Volume 2024 | Article ID 3968767 | https://doi.org/10.1155/2024/3968767

A Comprehensive Review on the Role of Interleukin-40 as a Biomarker for Diagnosing Inflammatory Diseases

Feryal Dabbagh-Gorjani¹

Academic Editor: Rizgar Mageed

Received27 Nov 2023

Revised13 Feb 2024

Accepted20 Feb 2024

Published01 Mar 2024

Abstract

Interleukins are a group of proteins that have a wide range of complex functions and are believed to be involved in several diseases and conditions. In particular, interleukin-40 (IL-40) is a recently identified cytokine associated with B cells that was first introduced by Catalan et al. in 2017. This cytokine has several roles in the body, including functioning in the formation of B cells in the bone marrow, IgA production, and expression in the intestinal microbiome. Moreover, IL-40 appears to be involved in numerous autoimmune and inflammatory conditions, such as rheumatoid arthritis, systemic lupus erythematosus, primary Sjogren’s syndrome, ankylosing spondylitis, type 2 diabetes, Graves’ disease, and hepatic cell carcinoma. Our understanding of this molecule is quite restricted due to its novelty. However, because of its inflammatory characteristics, there is a high probability that it contributes to a variety of inflammatory disease complications. The aim of the present review is to highlight all available data on the importance of assessing IL-40 levels in human diseases up to now, which could be used as a diagnostic biomarker for the onset or progression of numerous inflammatory diseases.

1. Introduction

Interleukins are one of the most important proteins secreted by different cells in the body. They can participate in different crucial functions, such as migration, adhesion, maturation, and proliferation, and they help with the activation and differentiation of immune cells too [1–3]. Cytokines, like several other molecules, cause their effects by attaching to their specific receptors located on the membranes of their targets. Therefore, pairing the cytokine receptor with its ligand is the primary step to starting their activities, and thanks to the elucidation of this pathway, we now know more about how cytokines affect the emergence of immune responses [4].

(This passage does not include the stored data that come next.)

/-- UNMAP: it removes the mappings at once, and completes when what translated through them has been performed. -/
def execUnmap (s : State) : Out :=
  jrf 4
    (fun s c _ =>
      let va := c.field 64 8
      let len := c.field 72 8
      match s.ctxOf c.ctx with
      | none => (s, some (stNoContext, 0))
      | some x =>
        let part (i : Nat) : Bool :=
          let a := va + 65536 * i
          s.leafAt x.root a == some 2 && (a / 2 ^ 29 * 2 ^ 29 < va || va + len < a / 2 ^ 29 * 2 ^ 29 + 2 ^ 29)
        if c.phase != 0 then (s, if s.rangeBusy c.ctx va len then none else some (stOk, 0))
        else if va + len > 2 ^ 55 then (s, some (stFault, 0))
        else if va % 65536 != 0 || len % 65536 != 0 || len == 0 || (List.range (len / 65536)).any part then (s, some (stConfig, 0))
        else
          let s := s.unmapPages x.root va (len / 65536)
          let s := s.dropLeaves (fun l =>
            let size : Nat := if l.level == 2 then 2 ^ 29 else 65536
            l.ctx != c.ctx || !overlap (l.page * size) size va len)
          let s := match s.partOfCtx c.ctx with | some p => s.dropCode (fun k => s.holdsCore p k) | none => s
          (s, if s.rangeBusy c.ctx va len then none else some (stOk, 0)))
    s

/-- A task record read and entered (04 R75): a status and an index, or what the read meets. A record that is not 64-byte aligned gives FAULT (DESIGN CHOICE: log 75). -/
def State.launchAt (s : State) (who : Asker) (die ctx va : Nat) : State × Except Bad (Nat × Nat) :=
  if va % 64 != 0 then (s, .ok (stFault, 0))
  else
    match s.readRange who (dieCore die) ctx va 256 with
    | (s, .error e) => (s, .error e)
    | (s, .ok bs) => let (s, st, idx) := s.enterTask die ctx (TaskRec.ofBytes bs); (s, .ok (st, idx))

/-- LAUNCH_TASK. -/
def execLaunchTask (s : State) : Out :=
  jrf 5
    (fun s c _ =>
      match s.launchAt c.asker c.die c.ctx (c.field 64 8) with
      | (t, .error e) => s.cmdMeets c t e
      | (s, .ok (st, idx)) => (s.taken c.asker, some (st, if st == stOk then 4096 * c.die + idx else 0)))
    s

/-- HOST_COPY begins. -/
def execHostCopy (s : State) : Out :=
  jrf 6
    (fun s c _ =>
      if c.field 88 1 > 2 || c.field 89 2 > 0x3FF || c.field 91 2 > 0x3FF then (s, some (stReserved, 0))
      else (s, if c.field 80 8 == 0 then some (stOk, 0) else none))
    s

/-- The pages of a range of virtual addresses are of a package; 0x3FF names this one. -/
def State.pagesOf (s : State) (core ctx pkg : Nat) : Nat → Nat → Nat → Bool
  | 0, _, _ => true
  | fuel + 1, va, n =>
    n == 0 || match (s.translate core ctx va .r).2 with
      | .ok key =>
        (match keyRemote key with | none => pkg == 0x3FF || pkg == s.pkg.toNat | some k => k.toNat == pkg)
          && State.pagesOf s core ctx pkg fuel (va / 65536 * 65536 + 65536) (n - (65536 - va % 65536))
      | .error _ => true

/-- One piece of a HOST_COPY performed: what is written, or what it meets. `data` are the bytes that the host supplies. The device side is a range of virtual addresses whose
pages are of the package that its field names (DESIGN CHOICE: log 75). -/
def State.copyPiece (s : State) (c : JrfCommand) (n : Nat) (data : List Byte) : State × Option Bad :=
  let core := dieCore c.die
  let src := c.field 64 8 + c.copied
  let dst := c.field 72 8 + c.copied
  let dir := c.field 88 1
  if (dir != 0 && !s.pagesOf core c.ctx (c.field 89 2) 20 src n) || (dir != 1 && !s.pagesOf core c.ctx (c.field 91 2) 20 dst n) then
    (s, some ⟨0x05, none, none⟩)
  else if dir == 0 then s.writeRange c.asker core c.ctx dst data
  else
    match s.readRange c.asker core c.ctx src n with
    | (s, .error e) => (s, some e)
    | (s, .ok bs) =>
      if dir == 1 then ({ s with out := s.out ++ [.hostData (BitVec.ofNat 10 (c.field 91 2)) (BitVec.ofNat 64 dst) bs] }, none)
      else s.writeRange c.asker core c.ctx dst bs

/-- Bytes of the current piece of a HOST_COPY have been asked of another package. -/
def State.midPiece (s : State) (c : JrfCommand) : Bool := s.asking c.asker || s.answers.any (fun a => a.who == c.asker)

/-- HOST_COPY_PIECE: in a pause the current piece still ends (03 R61). -/
def execHostCopyPiece (cmd : Nat) (data : List Byte) (fails : Option FabricAnswer) (s : State) : Out :=
  match s.cmdOf cmd with
  | none => .next s
  | some c =>
    let n := min (2 ^ 20) (c.field 80 8 - c.copied)
    let held := match s.vdOf c.vd with | some v => v.paused.isSome || (v.pausing && !s.midPiece c) | none => true
    if c.code != 6 || c.phase == 0 || c.outcome.isSome || held || (c.field 88 1 == 0 && data.length != n) then .next s
    else if fails.isSome then .next (s.endCmd cmd stFabric c.copied)
    else
      match s.copyPiece c n data with
      | (_, some e) => .next (if e.later then s.askFor c.asker e else (s.taken c.asker).endCmd cmd (jrfStatus e) c.copied)
      | (s, none) =>
        let s := (s.taken c.asker).onCmd cmd (fun c => { c with copied := c.copied + n })
        .next (if c.copied + n ≥ c.field 80 8 then s.endCmd cmd stOk (c.copied + n) else s)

According to the literature, at the end of the 20^th century, a group of cytokines had 30 members, and up until now, around 40 interleukins have been identified, and this number is constantly increasing [5]. Nowadays, with the rising use of gene arrays and other gene expression techniques, our knowledge of the universe of interleukins has also grown. As mentioned before, cytokines have a wide range of complex functions, and this causes them to affect other cells in a variety of ways, which can be the reason for overdepression in some cells and the emergence of disease. Autoimmune diseases, diabetes, neoplastic, neurological disorders, and kidney problems are examples of such conditions [6, 7]. Therefore, evaluating the levels of interleukins can be utilised as a great diagnostic marker for follow-up or diagnosis of numerous diseases [8, 9]. This study examines all available data on diseases in which the presence of interleukin-40 has been demonstrated.

2. Interleukin-40

In 2017, Catalan et al. introduced interleukin-40 (IL-40), a new cytokine associated with B cells that only mammals can express [10, 11]. They established that the C17orf99 gene is responsible for producing this small protein, and like IL-32 and IL-34, it belongs to the “orphan cytokine” group (Figure 1). An orphan cytokine is a small group of interleukins with distinct structural characteristics that do not have any homology with others [12]. It has been shown that TGF-β is a crucial factor for increasing the expression of IL-40 in activated B cells [13], but it seems that other factors could also enhance its expression that have not been discovered yet.

The first indication of its role in different inflammatory and autoimmune processes has been provided when the gene encoding the protein C17orf99 was identified as an autoimmune autoantigen associated with hepatitis B virus although it is not present in healthy controls [14].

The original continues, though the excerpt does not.